> WORK REQUEST
From the data below, return the exact lines starting at the line containing "CEQ (R213). -/" and ending at the line containing "def cneE (d", both included, and nothing else.
Start of INPUT DATA
/-- ORI (R211). -/
def oriE (d a : BitVec 6) (s : BitVec 1) (i : BitVec 13) : Strand → Eff Strand := immForm tyBits d a s (immBits (fun _ a b => a ||| b) i) (fun x => x ||| immW i)
def execOri (d a : BitVec 6) (s : BitVec 1) (i : BitVec 13) (st : State) : Res := runS (oriE d a s i) st

/-- XORI (R211). -/
def xoriE (d a : BitVec 6) (s : BitVec 1) (i : BitVec 13) : Strand → Eff Strand := immForm tyBits d a s (immBits (fun _ a b => a ^^^ b) i) (fun x => x ^^^ immW i)
def execXori (d a : BitVec 6) (s : BitVec 1) (i : BitVec 13) (st : State) : Res := runS (xoriE d a s i) st

/-- SHLI (R211): as R210 with c = IMM<5:0>. -/
def shliE (d a : BitVec 6) (s : BitVec 1) (c : BitVec 6) : Strand → Eff Strand := immForm tyBits d a s (fun t a l => (shlN t.w a c.toNat % 2 ^ t.w, l)) (fun x => BitVec.ofNat 64 (shlN 64 x.toNat c.toNat))
def execShli (d a : BitVec 6) (s : BitVec 1) (c : BitVec 6) (st : State) : Res := runS (shliE d a s c) st

/-- SHRI (R211): as R210 with c = IMM<5:0>. -/
def shriE (d a : BitVec 6) (s : BitVec 1) (c : BitVec 6) : Strand → Eff Strand := immForm tyBits d a s (fun t a l => (shrN t.w a c.toNat % 2 ^ t.w, l)) (fun x => BitVec.ofNat 64 (shrN 64 x.toNat c.toNat))
def execShri (d a : BitVec 6) (s : BitVec 1) (c : BitVec 6) (st : State) : Res := runS (shriE d a s c) st

/-- SHRAI (R211): as R210 with c = IMM<5:0>. -/
def shraiE (d a : BitVec 6) (s : BitVec 1) (c : BitVec 6) : Strand → Eff Strand := immForm tyBits d a s (fun t a l => (shraN t.w a c.toNat % 2 ^ t.w, l)) (fun x => BitVec.ofNat 64 (shraN 64 x.toNat c.toNat))
def execShrai (d a : BitVec 6) (s : BitVec 1) (c : BitVec 6) (st : State) : Res := runS (shraiE d a s c) st

/-- ROLI (R211): as R210 with c = IMM<5:0>. -/
def roliE (d a : BitVec 6) (s : BitVec 1) (c : BitVec 6) : Strand → Eff Strand := immForm tyBits d a s (fun t a l => (rolN t.w a c.toNat % 2 ^ t.w, l)) (fun x => BitVec.ofNat 64 (rolN 64 x.toNat c.toNat))
def execRoli (d a : BitVec 6) (s : BitVec 1) (c : BitVec 6) (st : State) : Res := runS (roliE d a s c) st

/-- LUI (R212): SignExt(IMM, 20) * 2^12. -/
def luiE (d : BitVec 6) (i : BitVec 20) (t : Strand) : Eff Strand := .done (t.setX d (i.signExtend 64 <<< 12))
def execLui (d : BitVec 6) (i : BitVec 20) (st : State) : Res := runS (luiE d i) st

/-- ADPC (R212): PC + SignExt(IMM, 20) * 2^12. -/
def adpcE (d : BitVec 6) (i : BitVec 20) (t : Strand) : Eff Strand := .done (t.setX d (t.pc + (i.signExtend 64 <<< 12)))
def execAdpc (d : BitVec 6) (i : BitVec 20) (st : State) : Res := runS (adpcE d i) st

/-! ## Compares (R213) -/

/-- Bits of a mask from index `i` for `n` elements: an active element takes `p`. -/
def maskLoop (act : Nat → Bool) (p : Nat → Lanes → Bool × Lanes) : Nat → Nat → Bits1024 → Lanes → Bits1024 × Lanes
  | 0, _, m, l => (m, l)
  | n + 1, i, m, l =>
    if act i then
      let (b, l') := p i l
      maskLoop act p n (i + 1) (setBit m i b) l'
    else maskLoop act p n (i + 1) m l

/-- The two forms of a compare: a mask of the active elements, or 0 or 1 in an x register. -/
def cmpForm (ok : Nat → Bool) (d a b : BitVec 6) (s x : BitVec 1) (p : Strand → Nat → Nat → Lanes → Bool × Lanes) (t : Strand) : Eff Strand :=
  withType ok t <|
    if s == 1#1 then
      let (r, l) := p t ((t.x a).toNat % 2 ^ t.w) ((t.x b).toNat % 2 ^ t.w) { flags := 0, gens := t.gens }
      .done ((t.setX d (if r then 1 else 0)).flag l.flags)
    else withShape t <|
      let (m, l) := maskLoop t.active (fun i l => p t (elem t.w (t.vreg a) i) (t.opB b x i) l) t.el 0 (t.mask d) { flags := 0, gens := t.gens }
      .done ((t.setM d m).flag l.flags)

/-- An integer predicate, signed or unsigned by type. -/
def intPred (p : Int → Int → Bool) (t : Strand) (a b : Nat) (l : Lanes) : Bool × Lanes := (p (tyRead t.ty a) (tyRead t.ty b), l)

/-- CEQ (R213). -/
def ceqE (d a b : BitVec 6) (s x : BitVec 1) : Strand → Eff Strand := cmpForm tyInt d a b s x (intPred fun a b => decide (a = b))
def execCeq (d a b : BitVec 6) (s x : BitVec 1) (st : State) : Res := runS (ceqE d a b s x) st

/-- CNE (R213). -/
def cneE (d a b : BitVec 6) (s x : BitVec 1) : Strand → Eff Strand := cmpForm tyInt d a b s x (intPred fun a b => decide (a ≠ b))
def execCne (d a b : BitVec 6) (s x : BitVec 1) (st : State) : Res := runS (cneE d a b s x) st

/-- CLT (R213). -/
def cltE (d a b : BitVec 6) (s x : BitVec 1) : Strand → Eff Strand := cmpForm tyInt d a b s x (intPred fun a b => decide (a < b))
def execClt (d a b : BitVec 6) (s x : BitVec 1) (st : State) : Res := runS (cltE d a b s x) st

/-- CLE (R213). -/
def cleE (d a b : BitVec 6) (s x : BitVec 1) : Strand → Eff Strand := cmpForm tyInt d a b s x (intPred fun a b => decide (a ≤ b))
def execCle (d a b : BitVec 6) (s x : BitVec 1) (st : State) : Res := runS (cleE d a b s x) st
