-- ==== Sys2Proof/Machine/Memory.lean ====
section
/-!
DEFINITION. Loads, stores, tile and typed-buffer transfers, spills and atomics (spec/15_memory_instructions.md R244 to R255).
-/
namespace Sys2Proof.Machine

open Sys2Proof

/-! ## Checks and issue -/

/-- Step 8 of R200 for an instruction that acts beyond its strand. -/
def withTypeM (ok : Nat → Bool) (t : Strand) (s : State) (f : Eff State) : Eff State :=
  if !mdOk t.md then .trap s (modeTrap t 5) else if !ok t.ty then .trap s (modeTrap t 2) else f
/-- The shape trap of a vector form. -/
def withShapeM (t : Strand) (s : State) (f : Eff State) : Eff State := if t.shapeBad then .trap s (shapeTrap t) else f

def tyNotL6 (ty : Nat) : Bool := decide (ty ≠ 14)

/-- The strand issues a load to a register: KL rises, and the DM bit of a vector or scalar destination is set (R132, R133). -/
def Strand.issueLoad (t : Strand) (d : BitVec 6) : Strand := { t with kl := t.kl + 1, dm := t.dm ||| BitVec.ofNat 48 (2 ^ d.toNat) }
/-- The strand issues a store: KS rises. -/
def Strand.issueStore (t : Strand) : Strand := { t with ks := t.ks + 1 }

/-- Signed offset times a scale. -/
def scaled {n : Nat} (o : BitVec n) (z : Nat) : Word := BitVec.ofInt 64 (o.toInt * z)

/-! ## Scalar loads and stores (R247) -/

/-- LD: the element size comes from MD.Type. -/
def ldE (y : Way) (d a : BitVec 6) (r : BitVec 1) (o : BitVec 8) (uid k : Nat) (g : Group) (t : Strand) (s : State) : Eff State :=
  withTypeM tyBits t s <|
    let z := t.w / 8
    let va := t.x a + scaled o z
    match s.locateEl (.core g.core) g.cid .read z va with
    | (.error f, s1) => s1.strandFault uid k g f none
    | (.ok pa, s1) =>
      .done ((s1.pushOp uid k g.cid y (.load [{ loc := .phys pa, va := va.toNat, bytes := z, shift := 0, width := t.w, out := 64, sx := tySigned t.ty, dst := .scalar d.toNat }] (r == 1#1))
        (rangesOf (.virt g.cid) z [va.toNat]) [] []).modStrand uid k fun t => t.issueLoad d)
def execLd (d a : BitVec 6) (k : BitVec 3) (r : BitVec 1) (p : BitVec 2) (o : BitVec 8) (st : State) : Res := runM (ldE (Way.mem p k) d a r o) st

/-- ST: bits w - 1:0 of xD. -/
def stE (y : Way) (d a : BitVec 6) (o : BitVec 8) (uid k : Nat) (g : Group) (t : Strand) (s : State) : Eff State :=
  withTypeM tyBits t s <|
    let z := t.w / 8
    let va := t.x a + scaled o z
    match s.locateEl (.core g.core) g.cid .write z va with
    | (.error f, s1) => s1.strandFault uid k g f none
    | (.ok pa, s1) =>
      let rs := rangesOf (.virt g.cid) z [va.toNat]
      .done ((s1.pushOp uid k g.cid y (.store [{ loc := .phys pa, va := va.toNat, data := leBytes z (t.x d).toNat, mask := List.replicate z 0xFF }])
        rs rs []).modStrand uid k Strand.issueStore)
def execSt (d a : BitVec 6) (k : BitVec 3) (p : BitVec 2) (o : BitVec 8) (st : State) : Res := runM (stE (Way.mem p k) d a o) st
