-- ==== Sys2Proof/Machine/Archive.lean ====
section
/-!
DEFINITION. The weight block (spec/19_catalogue_engine.md R326 to R329, spec/23_weight_block.md R389 to R404): accession, deaccession,
the archive log and its weeding, the reading room, and the owner's archive commands.
-/
namespace Sys2Proof.Machine

open Sys2Proof

/-! ## Versions and the log (R389 to R391) -/

def State.modVersion (s : State) (v : Nat) (f : Version → Version) : State :=
  { s with arc := { s.arc with versions := s.arc.versions.map fun x => if x.id == v then f x else x } }
/-- One past the last byte of a version's block. -/
def Version.stop (v : Version) : Nat := v.baddr + 16384 * v.npg
/-- The version can be read by its context. -/
def Version.readable (v : Version) : Bool := decide (v.state = .installed) || decide (v.state = .old)
/-- Its pages are live (R390). -/
def Version.live (v : Version) : Bool := v.readable || decide (v.state = .unowned)
/-- Its pages are garbage. -/
def Version.garbage (v : Version) : Bool := decide (v.state = .superseded) || decide (v.state = .discarded)
/-- A block of its context: installing or readable. -/
def Version.isBlock (v : Version) : Bool := v.readable || decide (v.state = .installing)
/-- The version of a context whose block range holds an address. -/
def State.blockAt (s : State) (cid va : Nat) (p : Version → Bool) : Option Version :=
  s.arc.versions.find? fun v => v.cid == cid && p v && decide (v.baddr ≤ va) && decide (va < v.stop)
/-- Versions of a context that a range meets. -/
def State.blocksMeet (s : State) (cid lo hi : Nat) (p : Version → Bool) : Bool :=
  s.arc.versions.any fun v => v.cid == cid && p v && decide (v.baddr < hi) && decide (lo < v.stop)

/-- The archive stack of page `k` of a block. -/
def pageStack (baddr k : Nat) : Nat := (k + natBits baddr 23 21) % 8
/-- The pages of a block from page `k` on that go to a stack. -/
def pagesOn (baddr npg k a : Nat) : Nat := ((List.range (npg - k)).filter fun i => pageStack baddr (k + i) == a).length
/-- The archive address of a page's first byte. -/
def ArcPage.addr (p : ArcPage) : Nat := p.ast * 2 ^ 41 + p.lpg * 2 ^ 14
/-- The state of a page's version. -/
def State.pageLive (s : State) (p : ArcPage) : Bool := match s.version? p.vid with
  | some v => v.live
  | none => false
/-- Garbage: every programmed page that is not live (R390). -/
def State.pageGarbage (s : State) (p : ArcPage) : Bool := !s.pageLive p
/-- What weeding must not lose: a live page, or one of a version that still installs, which its install point needs (DEDUCED,
notes/assumptions/104.md). -/
def State.pageKept (s : State) (p : ArcPage) : Bool := match s.version? p.vid with
  | some v => v.live || decide (v.state = .installing)
  | none => false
End of INPUT DATA
> RESPONSE TO THE EXERCISE
/-- CEQ (R213). -/
def ceqE (d a b : BitVec 6) (s x : BitVec 1) : Strand → Eff Strand := cmpForm tyInt d a b s x (intPred fun a b => decide (a = b))
def execCeq (d a b : BitVec 6) (s x : BitVec 1) (st : State) : Res := runS (ceqE d a b s x) st

/-- CNE (R213). -/
def cneE (d a b : BitVec 6) (s x : BitVec 1) : Strand → Eff Strand := cmpForm tyInt d a b s x (intPred fun a b => decide (a ≠ b))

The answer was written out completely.